After all, applying scientific research to other societal dangers has had dramatic impacts on human safety.

As highway death tolls rose in the US decades ago, studies of car crashes showed that younger people were particularly prone to serious accidents. In response, states raised standards for younger adults, improved car safety, and saved thousands, if not millions, of lives.

“We learned that you could design cars to be safe … [and] we could do the same with guns and save some lives,” said Mr. Webster at Johns Hopkins. Having deeper knowledge “opens you up to having fuller understanding of the problem and what you can do to solve it.”

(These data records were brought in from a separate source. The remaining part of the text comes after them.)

-- ==== Sys2Proof/Machine/Ops.lean ====
section
/-! DEFINITION. The operations every block uses: reading and writing one record of a table or bank, the timebase,
raising a report (R198), placing a reply (R196), and the guard of a failed main supply (R190). -/

namespace Sys2Proof.Machine

/-! ## Tables kept in ascending key -/

/-- The record with key `n`. -/
def findKey {α : Type} (key : α → Nat) (n : Nat) (l : List α) : Option α := l.find? fun x => key x = n

/-- The first record with a key above `n`; in a table kept in ascending key, the one with the smallest such key. -/
def nextKey {α : Type} (key : α → Nat) (n : Nat) (l : List α) : Option α := l.find? fun x => n < key x

/-- A record put at the place its key gives. -/
def insertKey {α : Type} (key : α → Nat) (x : α) : List α → List α
  | [] => [x]
  | y :: t => if key x < key y then x :: y :: t else y :: insertKey key x t

/-- `f` applied to the record with key `n`. -/
def modKey {α : Type} (key : α → Nat) (n : Nat) (f : α → α) (l : List α) : List α :=
  l.map fun x => if key x = n then f x else x

/-- The table without the record with key `n`. -/
def dropKey {α : Type} (key : α → Nat) (n : Nat) (l : List α) : List α := l.filter fun x => key x ≠ n

/-! ## Records of the state -/

/-- Clock `c`. -/
def State.clock (s : State) (c : ClockId) : Clock := s.clocks.get c
/-- `s` with clock `c` replaced. -/
def State.setClock (s : State) (c : ClockId) (x : Clock) : State := { s with clocks := s.clocks.set c x }
/-- Lane `c`. -/
def State.lane (s : State) (c : ClockId) : Lane := s.lanes.get c
/-- `s` with lane `c` replaced. -/
def State.setLane (s : State) (c : ClockId) (x : Lane) : State := { s with lanes := s.lanes.set c x }
/-- Board `c`. -/
def State.board (s : State) (c : ClockId) : Board := s.boards.get c
/-- `s` with board `c` replaced. -/
def State.setBoard (s : State) (c : ClockId) (x : Board) : State := { s with boards := s.boards.set c x }
/-- Row `r`. -/
def State.row (s : State) (r : RowId) : Row := s.bus.rows.get r
/-- `s` with row `r` replaced. -/
def State.setRow (s : State) (r : RowId) (x : Row) : State :=
  { s with bus := { s.bus with rows := s.bus.rows.set r x } }
/-- Desk `d`. -/
def State.desk (s : State) (d : DeskId) : Desk := (s.row (rowOfDesk d)).desks.get (seatOfDesk d)
/-- `s` with desk `d` replaced. -/
def State.setDesk (s : State) (d : DeskId) (x : Desk) : State :=
  s.setRow (rowOfDesk d)
    { s.row (rowOfDesk d) with desks := (s.row (rowOfDesk d)).desks.set (seatOfDesk d) x }

/-- The lot record with a number (1.1). -/
def State.lot (s : State) (n : Nat) : Option Lot := findKey Lot.number n s.lots
/-- `s` with `f` applied to the lot record with a number, as one change (R9). -/
def State.modLot (s : State) (n : Nat) (f : Lot → Lot) : State := { s with lots := modKey Lot.number n f s.lots }
/-- The buyer account with a number (R126). -/
def State.buyer (s : State) (n : Nat) : Option Buyer := findKey Buyer.number n s.ledger.buyers
/-- `s` with `f` applied to the account with a number. -/
def State.modBuyer (s : State) (n : Nat) (f : Buyer → Buyer) : State :=
  { s with ledger := { s.ledger with buyers := modKey Buyer.number n f s.ledger.buyers } }
/-- The invoice with a number (R159). -/
def State.invoice (s : State) (n : Nat) : Option Invoice := findKey Invoice.number n s.ledger.invoices
/-- `s` with `f` applied to the invoice with a number. -/
def State.modInvoice (s : State) (n : Nat) (f : Invoice → Invoice) : State :=
  { s with ledger := { s.ledger with invoices := modKey Invoice.number n f s.ledger.invoices } }
/-- `s` with another arbiter. -/
def State.setArbiter (s : State) (a : Arbiter) : State := { s with ledger := { s.ledger with arbiter := a } }
/-- `s` with another journal. -/
def State.setJournal (s : State) (j : Journal) : State := { s with ledger := { s.ledger with journal := j } }
/-- `s` with `f` applied to the counters of the Settlement Unit. -/
def State.count (s : State) (f : LedgerCounters → LedgerCounters) : State :=
  { s with ledger := { s.ledger with counters := f s.ledger.counters } }
/-- `s` with the last-sale record of a clock replaced (R140). -/
def State.setLastSale (s : State) (c : ClockId) (x : Option LastSale) : State :=
  { s with ledger := { s.ledger with lastSale := s.ledger.lastSale.set c x } }
/-- The current lot of a clock (R57). -/
def State.currentLot (s : State) (c : ClockId) : Option Lot := (s.clock c).lot.bind s.lot

/-- An operation made on every clock in clock order. The manual does not order the clocks a block tells in one
event: DESIGN CHOICE, log entry 4. -/
def eachClock (f : ClockId → State → State) (s : State) : State := f 3 (f 2 (f 1 (f 0 s)))

/-! ## Time -/

/-- An event that falls at time `t` finds the timebase at `t` or, if it was due before, where it stands (log
entry 2). -/
def State.reach (s : State) (t : Nat) : State := { s with timebase := max s.timebase t }

/-- The time from now to `t`, in µs. -/
def State.left (s : State) (t : Nat) : Nat := t - s.timebase

/-- The time left of a running timer in ms, a begun ms counted whole. A timer that is due and has not had its expiry yet is
still running, and shows 1, the least that R19 gives (log entry 21). -/
def inMs (us : Nat) : Nat := max 1 ((us + 999) / 1000)

/-- While the main supply is FAILED every block rests: an event that reaches one has no effect (R190). -/
def whenPowered (s : State) (t : State) : State :=
  match s.hall.main with
  | .present => t
  | .failed => s

/-! ## Reports and replies -/

/-- A block raises a report (R198): numbered and queued, discarded when its class is disabled, lost and counted
when the queue is full. -/
def raise (b : ReportBody) (s : State) : State :=
  if classOn s.hlp.enables b.cls then
    if s.hlp.reports.length < Config.reportPlaces then
      let queue := s.hlp.reports ++
        [{ number := s.hlp.reportNumber, stamp := s.hall.calendar, timeSet := s.hall.timeSet, body := b }]
      { s with hlp := { s.hlp with
          reports := queue, reportNumber := (s.hlp.reportNumber + 1) % 65536,
          attention := attentionOf s.hlp.enables queue } }
    else
      { s with hlp := { s.hlp with
          reportNumber := (s.hlp.reportNumber + 1) % 65536, lostCount := countUp 255 s.hlp.lostCount } }
  else s

/-- A completed reply joins the replies to be sent, in the order of completion (R196). -/
def placeReply (r : Reply) (s : State) : State :=
  { s with hlp := { s.hlp with replies := s.hlp.replies ++ [r] } }

/-- What carrying out a request gives: the state after it and the reply's status and body. -/
structure Answer where
  state : State
  status : Status
  body : ReplyBody
  deriving DecidableEq, Repr

/-- A request refused: nothing changes. -/
def refuse (s : State) (status : Status) (body : ReplyBody := .empty) : Answer := ⟨s, status, body⟩

/-- A request refused BAD_FIELD with the position of the first field at fault (R196). -/
def badField (s : State) (position : Nat) : Answer := ⟨s, .badField, .field position⟩

/-- A request accepted. -/
def accept (s : State) (body : ReplyBody := .empty) : Answer := ⟨s, .ok, body⟩

/-- The reply queue places reserved for dispatched requests not yet complete: the host ledger requests waiting or
in progress, and a CONTROLLER-RESET whose reply is not yet placed (R196, R202). -/
def reservedPlaces (s : State) : Nat :=
  s.ledger.arbiter.requests.length +
    (match s.ledger.arbiter.inProgress with
      | some (.host _ _ _ _) => 1
      | some (.commit _ _ _) => 0
      | none => 0) +
    (match s.hlp.resetting with
      | some (.waiting _) => 1
      | some .replying => 0
      | none => 0)

/-- The places of the reply queue in use (R194). -/
def placesUsed (s : State) : Nat := s.hlp.replies.length + reservedPlaces s

end Sys2Proof.Machine
end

5) Celebrate victims, shun shooters

A free, vigorous press is enshrined in the Constitution as one of the highlights of American democracy. Yet studies have shown that current coverage of mass shootings likely fuel what experts call a “contagion effect,” given that many modern mass shooters emulate their “heroes” and yearned for their own infamy.

There are strategies that responsible media enterprises can employ without abandoning their fact-finding missions, says Ron Astor, a professor of social work at the University of Southern California.

“I’m like everybody else, I want to know who the person is, who his wife was, why they did it – that’s human nature,” he says. “But focusing intently on victims and what was lost here in a meaningless and random way … sends a really clear message that the sanctity of human life is so high that it’s unacceptable to shoot somebody as a way to send a message. Yes, it’s a news story that needs to include important information, but talking about the lives that were destroyed, what good they did, why that was taken away from us for no reason, that’s important, and will change how we think and how we feel.”